**EXERCISE AIM:** The answer should be one number only, namely how many lines of the records hold the word "svStatus".

**THE RECORDS:**
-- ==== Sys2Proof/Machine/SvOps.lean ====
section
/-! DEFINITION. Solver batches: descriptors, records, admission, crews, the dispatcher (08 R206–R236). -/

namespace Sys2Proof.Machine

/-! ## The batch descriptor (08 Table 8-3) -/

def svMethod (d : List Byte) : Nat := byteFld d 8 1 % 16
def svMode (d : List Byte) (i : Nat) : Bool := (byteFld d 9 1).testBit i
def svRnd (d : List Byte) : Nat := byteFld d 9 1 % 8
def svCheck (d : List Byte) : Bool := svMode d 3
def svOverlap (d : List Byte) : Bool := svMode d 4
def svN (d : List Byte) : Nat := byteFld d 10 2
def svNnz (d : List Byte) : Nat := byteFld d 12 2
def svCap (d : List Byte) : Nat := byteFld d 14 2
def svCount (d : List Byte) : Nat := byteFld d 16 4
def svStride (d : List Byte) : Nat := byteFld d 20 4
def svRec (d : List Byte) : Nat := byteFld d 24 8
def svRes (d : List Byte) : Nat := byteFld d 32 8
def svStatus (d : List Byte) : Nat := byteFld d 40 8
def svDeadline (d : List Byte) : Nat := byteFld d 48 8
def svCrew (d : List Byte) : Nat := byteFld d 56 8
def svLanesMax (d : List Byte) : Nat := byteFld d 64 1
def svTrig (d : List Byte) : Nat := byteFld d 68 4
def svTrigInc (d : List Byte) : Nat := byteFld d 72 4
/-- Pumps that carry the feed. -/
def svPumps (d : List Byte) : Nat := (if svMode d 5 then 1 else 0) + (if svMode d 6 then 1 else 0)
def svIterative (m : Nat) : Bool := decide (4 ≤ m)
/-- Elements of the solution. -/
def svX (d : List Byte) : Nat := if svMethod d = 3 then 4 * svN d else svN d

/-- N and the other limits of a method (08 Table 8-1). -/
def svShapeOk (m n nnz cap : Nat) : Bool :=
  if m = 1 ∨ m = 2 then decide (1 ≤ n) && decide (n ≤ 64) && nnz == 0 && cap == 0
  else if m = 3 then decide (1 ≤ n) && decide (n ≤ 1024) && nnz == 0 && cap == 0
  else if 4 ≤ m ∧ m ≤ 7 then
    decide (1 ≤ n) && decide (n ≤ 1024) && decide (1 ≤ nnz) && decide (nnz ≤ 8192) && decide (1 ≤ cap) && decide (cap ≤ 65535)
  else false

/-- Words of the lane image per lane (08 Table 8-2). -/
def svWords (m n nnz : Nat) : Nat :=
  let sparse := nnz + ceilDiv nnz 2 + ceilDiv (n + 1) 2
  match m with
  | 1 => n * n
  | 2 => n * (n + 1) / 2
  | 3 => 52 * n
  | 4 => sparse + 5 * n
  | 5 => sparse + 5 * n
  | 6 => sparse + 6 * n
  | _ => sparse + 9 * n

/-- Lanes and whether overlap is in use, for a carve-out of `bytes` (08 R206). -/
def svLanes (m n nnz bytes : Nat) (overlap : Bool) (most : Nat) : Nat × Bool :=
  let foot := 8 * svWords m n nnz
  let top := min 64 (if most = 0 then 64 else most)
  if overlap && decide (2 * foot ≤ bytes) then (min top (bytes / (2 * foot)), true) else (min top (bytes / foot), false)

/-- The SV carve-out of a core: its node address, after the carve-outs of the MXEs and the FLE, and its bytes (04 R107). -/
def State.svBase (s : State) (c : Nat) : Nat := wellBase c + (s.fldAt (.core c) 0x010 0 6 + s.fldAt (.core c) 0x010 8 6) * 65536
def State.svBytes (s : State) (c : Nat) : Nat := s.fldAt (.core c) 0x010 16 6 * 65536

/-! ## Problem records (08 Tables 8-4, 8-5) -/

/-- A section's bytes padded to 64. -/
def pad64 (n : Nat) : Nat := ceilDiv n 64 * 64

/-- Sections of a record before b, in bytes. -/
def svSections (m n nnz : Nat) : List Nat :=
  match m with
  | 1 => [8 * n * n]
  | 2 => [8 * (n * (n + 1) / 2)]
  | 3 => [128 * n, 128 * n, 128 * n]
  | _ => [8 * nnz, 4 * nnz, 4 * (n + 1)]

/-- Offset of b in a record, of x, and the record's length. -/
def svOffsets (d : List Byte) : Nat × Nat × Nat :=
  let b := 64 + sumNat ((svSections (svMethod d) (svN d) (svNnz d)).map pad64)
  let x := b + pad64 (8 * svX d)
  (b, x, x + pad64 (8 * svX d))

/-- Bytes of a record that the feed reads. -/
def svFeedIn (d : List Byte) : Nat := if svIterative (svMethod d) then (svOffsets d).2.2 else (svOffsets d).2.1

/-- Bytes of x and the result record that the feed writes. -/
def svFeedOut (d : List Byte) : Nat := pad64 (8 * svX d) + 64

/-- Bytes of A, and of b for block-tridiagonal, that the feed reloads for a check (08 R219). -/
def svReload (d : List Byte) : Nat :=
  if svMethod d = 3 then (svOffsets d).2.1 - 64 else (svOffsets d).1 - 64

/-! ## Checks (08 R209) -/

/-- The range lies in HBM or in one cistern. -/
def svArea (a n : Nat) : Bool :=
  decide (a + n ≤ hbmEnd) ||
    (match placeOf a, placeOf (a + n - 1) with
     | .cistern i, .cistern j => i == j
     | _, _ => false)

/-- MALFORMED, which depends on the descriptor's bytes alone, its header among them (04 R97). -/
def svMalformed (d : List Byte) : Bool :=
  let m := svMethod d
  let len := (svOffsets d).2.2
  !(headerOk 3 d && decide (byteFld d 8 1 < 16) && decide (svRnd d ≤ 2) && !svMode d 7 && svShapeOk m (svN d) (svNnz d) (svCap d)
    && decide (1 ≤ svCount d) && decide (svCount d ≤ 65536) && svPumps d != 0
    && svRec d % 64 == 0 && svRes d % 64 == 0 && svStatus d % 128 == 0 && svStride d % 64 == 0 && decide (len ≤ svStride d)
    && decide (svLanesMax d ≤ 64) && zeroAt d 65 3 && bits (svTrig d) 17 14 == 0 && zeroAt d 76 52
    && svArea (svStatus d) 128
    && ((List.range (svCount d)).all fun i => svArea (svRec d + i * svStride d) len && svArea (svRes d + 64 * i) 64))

**YOUR RESPONSE:** 3